How To Setup Secure Remote Access To A Router?
Secure Access is a mode where a remote administrator can configure and monitor a router without having physical access to the router. It is also known as Web-based Access. Secure Access gives support for Serial Console Redirection, Telnet/SSH Redirection and HTTPS access.
Normally a Router is designed to provide a Local area Network with an Internet connection. This router can be configured to work as a firewall and the network will consist of a Private LAN with NAT (Network Address Translation) which hides all internal hosts from the outside world. It also provides DHCP server for local host configuration and DNS server for performing name resolutions on internal networks.
There are many cases where the IT administrator of a company may need to remotely access his workstation or some other machine on LAN behind that router. This is usually referred to as “Remote Access” or “Remote Administration” and is a very common requirement of a home user as well as a network administrator.
Setup Secure Remote Access to a Router
The following steps will help you to secure remote access to a router:
Step1: Login to the router’s local configuration page from a web browser.
Step2: Open the Configuration Tab from the top menu of this webpage and then click on “Remote Access” under Services .
Step3: In the ” Secure Access Username and Password” field, enter a username and password for remote access.
Step4: From ” Web Page Redirection”, select HTTPS Only option to allow secure remote access only through HTTPS connection.
Note1 : Router will now display two URLs- one is HTTP (unsecured) which you can use for general purpose access, without requiring username or passwords; another URL is HTTPS (Secure) which gives access to authenticated users with prior knowledge of username/password configured in step3 above. NOTE – For a typical remote access, configure this as shown in step3 above.
Step5: From “Port-Forwarding menu”, select a specific service for which you want to allow remote access from the Internet.
Step6: Enter a Local Host Port and an external destination port number on which remote users can access the router remotely . In the case of FTP, the local host port is normally 21 and the external destination port is any one of those numbers starting from 20 to 22 depending upon your requirement.
Note2 : Your ISP will generally provide your public IP address on some predefined side of router’s WAN interface (outside), while Router’s LAN interface (inside) may be having private addresses like 192.168.0.1 or 10.10.0.1 or any other suitable private address.

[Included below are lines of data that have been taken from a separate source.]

-- ==== Sys2Proof/Machine/Reserved.lean ====
section
/-! DEFINITION. The reserved opcodes (spec/30_encoding.md R76): ILLEGAL_OP, no byte popped, nothing else changed. -/

namespace Sys2Proof.Machine

/-- A word with opcode 0x0 (R76). -/
def execReservedZero (_other : BitVec 28) (s : State) : Host.Outcome State Fault Refusal :=
  .next (status .illegalOp s)

/-- A word with opcode 0xA or 0xB (R76). -/
def execReservedAB (_op : BitVec 4) (_other : BitVec 28) (s : State) : Host.Outcome State Fault Refusal :=
  .next (status .illegalOp s)

/-- A word with opcode 0xC to 0xF (R76). -/
def execReservedCF (_op : BitVec 4) (_other : BitVec 28) (s : State) : Host.Outcome State Fault Refusal :=
  .next (status .illegalOp s)

end Sys2Proof.Machine
end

Step7: Set “HTTP Server Port” , “HTTP Redirection Port” and “HTTPS Server Port” to the same port number which you have configured in step5 above.
Step8: Now click on the Apply button, router will ask for confirmation of remote access configuration, here by clicking OK option will save all changes made to secure remote access configuration of this router.
NOTE : If at any stage, for example at Step7 above, you decide not to continue with setting up remote access on your router, just click on the Cancel button without taking further action .
Step9: Once the above mentioned settings are done properly , you will be able to connect remotely from your workstation (using browser) to your router. Now you can change any configuration on this interface for securing remote access, like changing username and password etc.
Step10: If required, you can configure the ports in such a way that only HTTP connections are allowed but HTTPS connection is blocked (this takes care of security issues). In such a case make sure “HTTP Server Port” and “HTTP Redirection Port” configured in step7 above should be the same as which you have selected in step4 above.
Step11: Once all steps mentioned in this article are done, open the Network and Sharing Center in the Control Panel and click on Manage Network Connections option under network and sharing center . This will open up a networking connections dialog where you need to select the Local Area Connection option and then click on the Edit button.
Step12: The Network Connections dialog box will now open up, from this dialog box under the list of network connections, just right-click on Internet Protocol Version 4 (TCP/IPv4) , select Properties; Now click on Advanced Button to open advanced TCP/IP settings dialog.
Step13: This will bring-up another dialog box where you need to scroll down to “Use default gateway on remote network” option, uncheck this option (by clicking Yes or No radio button), finally click OK .
Now your computer is ready to access the router remotely over an unsecured connection.
Securely Access a router will allow you to have full control of your entire network by allowing you to remotely manage all devices present on your network including servers, printers, workstations etc.
This will help in preventing loss of revenue associated with downtime caused due to server failure, loose cables on the wall etc. It is more important for businesses who cannot afford downtime during emergencies.Secure remote access can be used to backup routers too if they are equipped with USB ports or not running some version of DD-WRT firmware that does not support storing configurations via tftp.
If you do not wish to share your local area network (LAN) with anyone, then use switch protocols like Link Aggregation Control Protocol (LACP) that helps the router’s switch (internal LAN ports) act as one big virtual trunk link. It is more secure than normal switches and needs to be configured on both sides of the connection which is out of scope for this article. You may also configure backup links for LAN segments or Sub-Interfaces in case the main interface fails over.Router’s HTTP/HTTPS protocol supports traffic encryption using Secure Sockets Layer (SSL), transport layer security (TLS), and pretty good privacy (PGP).